In particular, you’ll need to provide the following:
- A written statement confirming the export
- A detailed self-assessment report
- DPAs or other legal agreements between you and the foreign recipient
- Any additional materials necessary for the security assessment
After submitting the above, the provincial-level CAC will evaluate the completeness of your security assessment application within five working days. If they find everything in order, they'll forward it to the national-level CAC for further consideration.
The national-level CAC will then decide whether to accept your application within seven working days. If accepted, they’ll complete your assessment within at least 45 working days from the date of acceptance and communicate the results to you in writing.
If you disagree with the results, you can formally request a reassessment within 15 working days, the results of which will be final.
Note that your assessment results are valid for two years.

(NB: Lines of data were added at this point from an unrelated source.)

-- ==== Sys2Proof/Tests/Slice0.lean ====
section
/-! SUPPORT. Tests and witnesses. Expected results come from 95_test_vectors.md (cited as V2.1 to V2.6 by its sections) or
from the cited rule worked by hand. -/

namespace Sys2Proof.Tests

open Sys2Proof.Machine

set_option maxRecDepth 20000
set_option exponentiation.threshold 2000

/-! ### Start states -/

/-- The parameter set TP of 95_test_vectors.md, but for the V1 keys, which are small here. -/
def tp : Config where
  magicV1 := #v[0x57#8, 0x4C#8, 0x44#8, 0x31#8]
  magicV2 := #v[0x57#8, 0x4C#8, 0x44#8, 0x32#8]
  keyV1Large := { n := 497#1024, e := 13#1024 }
  keyV1Trail := { n := 1000#1024, e := 10#1024 }
  keyV2Large := { n := BitVec.allOnes 1024, e := 1#1024 }
  keyV2Trail := { n := (BitVec.allOnes 592).setWidth 1024, e := 1#1024 }
  marker := 0xAA#8
  term := 0xBB#8
  extraDelim := .b
  isLegal := by decide +kernel

/-- The state after reset, under TP. -/
def start : State := { State.reset with config := tp }

/-- DBUF holds the given bytes. -/
def onBuffer (bs : List Byte) : State :=
  { start with dbuf := Memory.writeRange [] 0 bs, dlen := BitVec.ofNat 10 bs.length }

/-- NQ holds the given nibbles. -/
def onQueue (ns : List Nibble) : State :=
  { start with nq := Memory.writeRange [] 0 ns, nqt := BitVec.ofNat 11 ns.length }

/-- RAW begins with the given bytes, RAWLEN is as given. -/
def onRaw (bs : List Byte) (len : BitVec 16) : State :=
  { start with raw := Memory.writeRange [] 0 bs, rawLen := len }

/-- The three operand registers. -/
def onOperands (x e n : BigWord) : State := { start with mx := x, me := e, mn := n }

/-- The state after a command. -/
def after (i : Instr) (s : State) : State :=
  match exec i s with
  | .next t => t
  | .fault _ => s
  | .refused _ => s

/-- The state after a step. -/
def stepped (s : State) : State :=
  match step s with
  | .next t => t
  | .fault _ => s
  | .refused _ => s

/-- ASCII text as bytes. -/
def ascii (t : String) : List Byte := t.toList.map fun ch => BitVec.ofNat 8 ch.toNat

/-! ### Operand ranges: an ill-formed term for each check (R107) -/

theorem test_illformed_ldkey : (Instr.ldkey 2#16).wellFormed = false := by decide
theorem test_illformed_ldblk : (Instr.ldblk 6#16).wellFormed = false := by decide
theorem test_illformed_decblk : (Instr.decblk 6#16).wellFormed = false := by decide
theorem test_illformed_rdstrs : (Instr.rdstrs 30#5 3#16).wellFormed = false := by decide
theorem test_illformed_datel : (Instr.datel 29#5 4#16).wellFormed = false := by decide
theorem test_illformed_code : (Instr.code 0#5 769#16).wellFormed = false := by decide
theorem test_wellformed_corners :
    (Instr.rdstrs 29#5 3#16).wellFormed = true ∧ (Instr.datel 28#5 4#16).wellFormed = true ∧
      (Instr.code 0#5 768#16).wellFormed = true ∧ (Instr.ldkey 1#16).wellFormed = true := by decide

However, if critical factors relevant to the security assessment change, you'll need to reapply for a new security assessment.
Penalties for Violating the Security Assessment Measures
Article 18 of the security assessment measures stipulates that violations will be regulated jointly by the PIPL, DSL, and CSL.
Accordingly, violations may result in administrative penalties, including:
- Fines of up to RMB 50 million or 5% of your company's most recent annual revenues
- Forfeiture of any illegal gains
- Suspension of business operations
- Revocation of business licenses
- Fines of up to RMB 1 million for individuals directly responsible for violations
Note: Severe violations that breach public security administration could lead to criminal liability, including imprisonment under China’s law.
After familiarizing yourself with China's PIPL security assessment, you're now ready to begin your PIPL compliance journey—and that's where we come in.
At Captain Compliance, we specialize in helping businesses like yours navigate this complex regulatory environment confidently.
We offer tailored services to guide you through each phase of the PIPL’s security assessment, ensuring careful preparation and submission of application materials.
Our experts will help you streamline this process, saving you time and effort while maximizing the chances of a successful assessment.
Your compliance journey starts here. Get in touch today!
What is the purpose of China’s PIPL security assessment?
A China PIPL security assessment aims to ensure adequate protection for certain “high-risk” data transfers out of China. This assessment helps identify and address security risks in your activities as a personal information handler.
How do I conduct a self-assessment under the PIPL?
PIPL self-assessments are nearly identical to DPIAs under the GDPR. Although you can perform the assessment yourself, outsourcing to dedicated experts (like Captain Compliance) is advisable to ensure a hitch-free compliance journey.
Can I appeal the security assessment results if I disagree with them?
Yes, if you dispute the assessment results, you can file a request for reassessment to the national-level CAC within 15 working days. However, keep in mind that the reassessment decisions are final.
What are the consequences of non-compliance with the security assessment?
Non-compliance with the security assessment rules could result in a range of penalties, including fines, suspension of business operations, cancellation of licenses, and, in extreme cases, criminal liability.